Me, I'd sooner have one of these new Japanese fembot toys than a woman that shows no affection at all.

From what you have told us (and you mention that you will provide more on why things are like they are) my impression is this.

You haven't got a partner in the usual sense of a married partner. If it were me, I wouldn't even get a divorce, just get an annulment. The marriage is sexless so you haven't even consummated it.

If you are waiting for the day when she 'comes around' or 'opens up' and starts showing some affection, it ain't gonna happen. If it were me, I would end the marriage. Stay friends, yes, but end the marriage. But if you love her that much that you are willing to be unhappy and miserable for the rest of your life, then by all means stay with her if that's what you want.


----------



## drewg350 (Oct 14, 2017)

There's got to be more to their situation than he revealed. Obviously they got married and at some point were in love with each other and there was sex and affection. What changed ???
If she's ignoring you that way, you had to have done something bad in the past. Either that or she's no longer in love with you, and you don't turn her on in any manner. Fill in the blanks with additional history concerning your relationship if you really want some better advice.


----------



## badsanta (Oct 13, 2014)

swimminginthegalaxy said:


> What would you think, react, or answer to this question?


While there is nothing wrong with that within the context of marriage, doing that may only serve to exacerbate the situation. Sometimes that can be a good thing as it may help open discussions on the topic as to why your marriage does not have any intimacy. 

So if you do this for the purpose of trying to help improve communication, and understand that it will create negative emotions and reactions in the process... it is much better than continuing to do nothing. Just brace yourself for an emotional storm, and do not fool yourself into thinking that this is the actual solution to your problems. 

Even if you do not do it, you should ask and see what your wife answers about how that would make her feel. What will be important is to pay very close attention to how she feels as it could reveal some of the dynamics causing your problems. Perhaps she is ashamed of her body? Perhaps she really fears feeling used sexually? Perhaps sex is painful to her and she may be open to this idea? ....only your wife can say! 

Regards, 
Badsanta


----------



## peacem (Oct 25, 2014)

I think porn would actually be the preferable source of stimulus as there are no emotional connections. From your point of view, no sex but only looking at your wife I would imagine will cause more problems than it would solve (frustration).

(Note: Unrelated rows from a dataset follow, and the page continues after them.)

/-- Abandon the activation of class c. -/
def abandonClass (s : State) (c : Nat) : State :=
  let s := (List.range 64).foldl (fun t e =>
    let t := if (t.core e).task = some c then
        let t := keepTask t e c .abandoned
        engIdle (t.setCore e { t.core e with task := none }) e
      else t
    if (t.task e c).st = .none then t else t.setTask e c { t.task e c with st := .abandoned, overrun := false }) s
  s.setAct c { s.act c with live := false }

/-- SKIP of class c (R63). -/
def skipClass (s : State) (c : Nat) : State :=
  let s := abandonClass (restoreOutputs s c) c
  let s := (s.raise 1 TSQ_OVR ⟨c, c⟩).bump TSQ_SKIP_CNT TSQ_SKIP_CNT_COUNT 1
  (s.count { code := 0x41, cls := c } 1).eventReg 1 TSQ_OVR ⟨c, c⟩

/-- STOP for the classes given (R63): engines stop, safe values in this tick, STOPPED at CLEAR. -/
def stopClasses (s : State) (cs : List Nat) : State :=
  let s := cs.foldl (fun t c => (t.raise 1 TSQ_OVR ⟨16 + c, 16 + c⟩).eventReg 1 TSQ_OVR ⟨16 + c, 16 + c⟩) s
  let s := stopEngines s
  { s with seq := { s.seq with stopDue := true } }

/-- Classes that have overrun (R63): one of their tasks outside an isolated Grove is marked. -/
def overrunClasses (s : State) : List Nat :=
  (List.range 16).filter fun c => (List.range 64).any fun e =>
    (s.task e c).overrun && !s.on (GRV_STATUS (e / 8)) GRV_STATUS_ISOLATED

/-- HOLD in locked mode (R63 to R66, R147): late tasks stop, then STOP alone, or every SKIP in ascending class number (R64). -/
def holdTasks (s : State) : State :=
  let s := (List.range 16).foldl (fun t c => (List.range 64).foldl (fun t e => holdTask t e c) t) s
  let cs := overrunClasses s
  let stops := cs.filter fun c => (deadlOf s c).stop
  let s := if stops ≠ [] then stopClasses s stops else cs.foldl skipClass s
  (List.range 16).foldl actSettle s

/-- FREE_WD_EXPIRY of class c (R72; paused while one of its engines is halted, 06 R176). -/
def freeWd (s : State) (c : Nat) : State :=
  let wd := s.rd (TSQ_CLASS_WD s.bank c) TSQ_CLASS_WD_FREE_WD
  let a := s.act c
  if s.freeMode = true ∧ a.live = true ∧ wd ≠ 0 ∧ a.rel + a.paused + wd ≤ s.seq.tick then
    stopClasses (s.raise 1 TSQ_STATUS TSQ_STATUS_WDSTOP) [c]
  else s

/-! ### Meanings -/

/-- BUDGET_EXHAUSTED (R61). -/
def execBudgetExhausted (e : Fin 64) (s : State) : Out3 := .next (exhaust s e)

/-- FREE_WD_EXPIRY (R72). -/
def execFreeWdExpiry (c : Fin 16) (s : State) : Out3 := .next (freeWd s c)

end Sys2Proof.Machine
end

So I think the bigger question is why you haven't had sex for 2 years? That might be the better conversation to have with her.


----------



## bmorehappy (Oct 18, 2017)

swimminginthegalaxy said:


> Women : I was thinking of asking my wife if I could masterbate looking at her naked. I thought it was better than looking at porn or seeking attention elsewhere.
> 
> What would you think, react, or answer to this question?


Woman here, used to be in a sexless long term relationship. 

*What would I think?*: that you're super desperate and are continuing to lose your own self-respect
*How would I react?*: lose even more respect for you and subconsciously file this in my mental folder of proof that all you care about is sex and you're so desperate to get it that you're willing to give up your self-respect
*How would I answer?*: either allow my utter disdain to take over and say hell no, or pity you enough to just say yes while disassociating myself during the act 

I will tell you what I wish I could have verbalized to my partner back then: you are doing way more damage by continuing to push for sex/intimacy rather than refusing to accept this disdainful treatment and getting serious about actually dealing with the underlying issues. Each time you push, you're sinking a little lower as a man and subconsciously you're proving to her this terrible stereotype that all men/you care about is sex.


----------



## Rocky Mountain Yeti (Apr 23, 2017)

I'm not a woman, but I have to say I agree 100% with @bmorehappy. 

Two years without sex = she doesn't respect you

You tossing off in front of her is pure desperation _which is most definitely NOT going to win you any lost respect._ This additional loss of respect will only make your sex life even more pathetic. 

Your ONLY chance to reel her back in is to not give a crap about her response. It's an unsolvable paradox, but that's how it is. If you have any attachment to the outcome of bringing her back into the fold, you lose. You have to kick her to the curb without emotion or remorse--or hope of her responding. Only if she knows you are absolutely 100% dead serious about living your life without her rather than sacrificing your self respect will she have any incentive to respond. And then she still may not, in which case you must be prepared to accept the end and move on.


----------



## farsidejunky (Mar 19, 2014)

Faithful Wife said:


> There's really no woman but your wife who would be able to answer how your wife would feel about this.
> 
> But my question is...why would you want to do this? What do you hope she would get out of it? If you aren't thinking she will get something out of it then why involve her at all?


This.


----------



## Herschel (Mar 27, 2016)

Gtfo


----------



## Emerging Buddhist (Apr 7, 2016)

swimminginthegalaxy said:


> I am in a sexless marriage for two years. Its a long story that I will post later about. There is no intimacy and she hates affection. So basicaly I touch her or try to. I cuddle her with her never (when i say never I mean it has never happened) cuddling me back. Never initiating a hug or kiss. so on and so forth.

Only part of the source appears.